- **Work item**: All lines from the one containing "if act == 1 then" down to the one containing "else if sub == 4 then", both ends included, are to be given again exactly; omit the rest of the listing below.
*** Opening of Material for the task ***
def tagMatches (s : State) (key : BitVec 128) (p : List Byte) : Bool :=
  (cmac (natLe key.toNat 16) (awriteMessage s p)).take 8 == p.drop (p.length - 8)

/-- Check 6: the slot, the tag, the counter; the state in which the counter is consumed (13:R374). -/
def checkAuth (idx sub slot counter : Nat) (p : List Byte) (s : State) : Nat × State :=
  match (if 3 < slot then none else vget s.mg.keys slot none) with
  | none => (0x05000002, s)
  | some key =>
    if idx == 0x6000 && slot != 0 && slot != sub - 1 then (0x05000002, s)
    else if !tagMatches s key p then (0x05000001, s)
    else if vget s.mg.exhausted slot false then (0x06000002, s)
    else if counter ≤ (vget s.mg.counters slot 0).toNat then (0x06000001, s)
    else
      (0, { s with mg := { s.mg with
        counters := vmod s.mg.counters slot fun _ => BitVec.ofNat 32 counter,
        exhausted := vmod s.mg.exhausted slot fun x => x || counter == 0xFFFFFFFF } })

/-- Check 7: reserved bits and reserved codes of the value. -/
def odReserved (idx sub : Nat) (data : List Byte) : Bool :=
  let v := leNat data
  match idx with
  | 0x2000 => (sub == 2 && 3 < v) || (sub == 4 && v != 1 && v != 2) || (sub == 5 && v != 1)
  | 0x4011 | 0x5005 => 1 < v
  | 0x5000 => 1 < v
  | 0x5001 => fld (BitVec.ofNat 32 v) 16 8 != 0 || v / 2 ^ 24 == 0 || 3 < v / 2 ^ 24 || classSize (v / 256 % 256) == 0
  | 0x5006 => sub == 1 && 1 < v
  | 0x5010 =>
    ((data.drop 8).take 52).any (· != 0) ||
      [0, 2, 4, 6].any fun i => leNat ((data.drop i).take 2) / 128 % 256 != 0
  | _ => false

/-- The states in a list are those in which a command is legal. -/
def stateCheck (s : State) (ok : Bool) : Nat := if ok then 0 else 0x04000000 + stateCode s.ctl.state

def inCrhs (s : State) : Bool := applyOpen s
def notBoot (s : State) : Bool := s.ctl.state != .boot
def inMaint (s : State) : Bool := s.ctl.state == .config || s.ctl.state == .service

/-- The sub-state part of check 8 for UNIT_CMD (13:R365, 14:R412). -/
def unitSubCheck (s : State) (act : Nat) (u : BitVec 16) : Nat :=
  let bad := 0x04010000 + u.toNat
  if act == 1 then
    if inSub s u || (uClass u == 2 && ((List.range 8).any fun c =>
        c != uIdx u && (s.svc.cc.getLsbD c || transOf s (unitOf 2 c) == some .entering))) then bad
    else if noSpare s u then 0x04020000 else 0
  else if act == 2 then
    if !inSub s u || s.svc.tested.any (fun t => t.1 == u && !t.2) then bad else 0
  else if noSpare s u then 0x04020000 else 0

/-- Check 8: the block state and the unit sub-state (13:R370, R371). -/
def checkState (s : State) (ty idx sub v : Nat) : Nat :=
  let st := s.ctl.state
  if ty == cmdRead then stateCheck s (notBoot s || idx < 0x2001)
  else match idx with
  | 0x1010 => 0
  | 0x2000 =>
    if sub == 2 then stateCheck s (flagsOpen s && legalRequest st v)
    else if sub == 4 then
      stateCheck s (if v == 1 then st == .config || (st == .hold && quiet s) else st == .service)
    else stateCheck s (inCrhs s)
  | 0x2002 | 0x3100 | 0x3103 | 0x3101 => stateCheck s (inCrhs s)
  | 0x4000 | 0x4011 | 0x5005 | 0x5006 => stateCheck s (notBoot s)
  | 0x5001 =>
    let act := v / 2 ^ 24
    let u := BitVec.ofNat 16 (v % 65536)
    let ok := if act == 3 then inCrhs s else st == .run || st == .hold
    if ok then (if uClass u == 3 then 0 else unitSubCheck s act u) else stateCheck s false
  | 0x5000 | 0x5010 => stateCheck s (st == .service)
  | _ => stateCheck s (inMaint s)

/-- A value against its range. -/
def checkBounds (lo hi v : Nat) : Nat := if hi < v then 0x03000001 else if v < lo then 0x03000002 else 0

/-- Size of the image buffer. -/
def imgSize : Nat := 524288

/-- The next blank generation of the spare map. -/
def spareNext (s : State) : Option Nat :=
  match spareActive s with
  | some 3 => none
  | a => [0, 1, 2, 3].find? fun g =>
      (match a with | some k => k < g | none => true) && (spareGen s g).all (· == 0)

/-- Check 9: the range of the value and invalid combinations (13:R363, R365). -/
def checkRange (s : State) (idx sub : Nat) (data : List Byte) : Nat :=
  let v := leNat data
  match idx with
  | 0x1010 => checkBounds 0 0xFFD v
  | 0x2002 =>
    if sub != 1 then 0 else if 0x4000000 ≤ v then 0x03000001 else if v % 8 != 0 then 0x03000003 else 0
  | 0x3100 => checkBounds 1024 0xFFFFFFFF v
  | 0x3101 => let b := checkBounds 750 850 v; if b != 0 then b else if v % 5 != 0 then 0x03000003 else 0
  | 0x3103 => checkBounds 10 1000000 v
  | 0x5001 => if v / 256 % 256 == 3 then 0x03000004 else 0
  | 0x5006 => match sub with
    | 2 | 4 => checkBounds 1 1000 v
    | 3 => checkBounds 1024 0xFFFFFFFF v
    | 5 => checkBounds 1 0xFFFFFFFF v
    | _ => 0
  | 0x5010 => if !spareGood data || (spareNext s).isNone then 0x03000003 else 0
  | 0x5020 => match sub with
    | 1 => checkBounds 0 (imgSize - 1) v
    | 2 => if imgSize < s.mg.imgOffset.toNat + data.length then 0x03000001 else 0
    | _ =>
      let n := leNat (data.take 4)
      if imgSize < n then 0x03000001
      else if sha256 (Memory.gets s.mg.img 0 n) != data.drop 4 then 0x05000003 else 0
  | _ => 0

/-- Check 10: an earlier transition, or the test, of the unit has not ended (13:R365, 14:R412). -/
def checkBusy (s : State) (idx v : Nat) : Nat :=
  if idx != 0x5001 then 0 else
  let u := BitVec.ofNat 16 (v % 65536)
  if (transOf s u).isSome || (v / 2 ^ 24 == 2 && !s.svc.tested.any (·.1 == u)) then 0x09000002 else 0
*** Close of Material for the task ***
- **Response for this exercise**:
  if act == 1 then
    if inSub s u || (uClass u == 2 && ((List.range 8).any fun c =>
        c != uIdx u && (s.svc.cc.getLsbD c || transOf s (unitOf 2 c) == some .entering))) then bad
    else if noSpare s u then 0x04020000 else 0
  else if act == 2 then
    if !inSub s u || s.svc.tested.any (fun t => t.1 == u && !t.2) then bad else 0
  else if noSpare s u then 0x04020000 else 0

/-- Check 8: the block state and the unit sub-state (13:R370, R371). -/
def checkState (s : State) (ty idx sub v : Nat) : Nat :=
  let st := s.ctl.state
  if ty == cmdRead then stateCheck s (notBoot s || idx < 0x2001)
  else match idx with
  | 0x1010 => 0
  | 0x2000 =>
    if sub == 2 then stateCheck s (flagsOpen s && legalRequest st v)
    else if sub == 4 then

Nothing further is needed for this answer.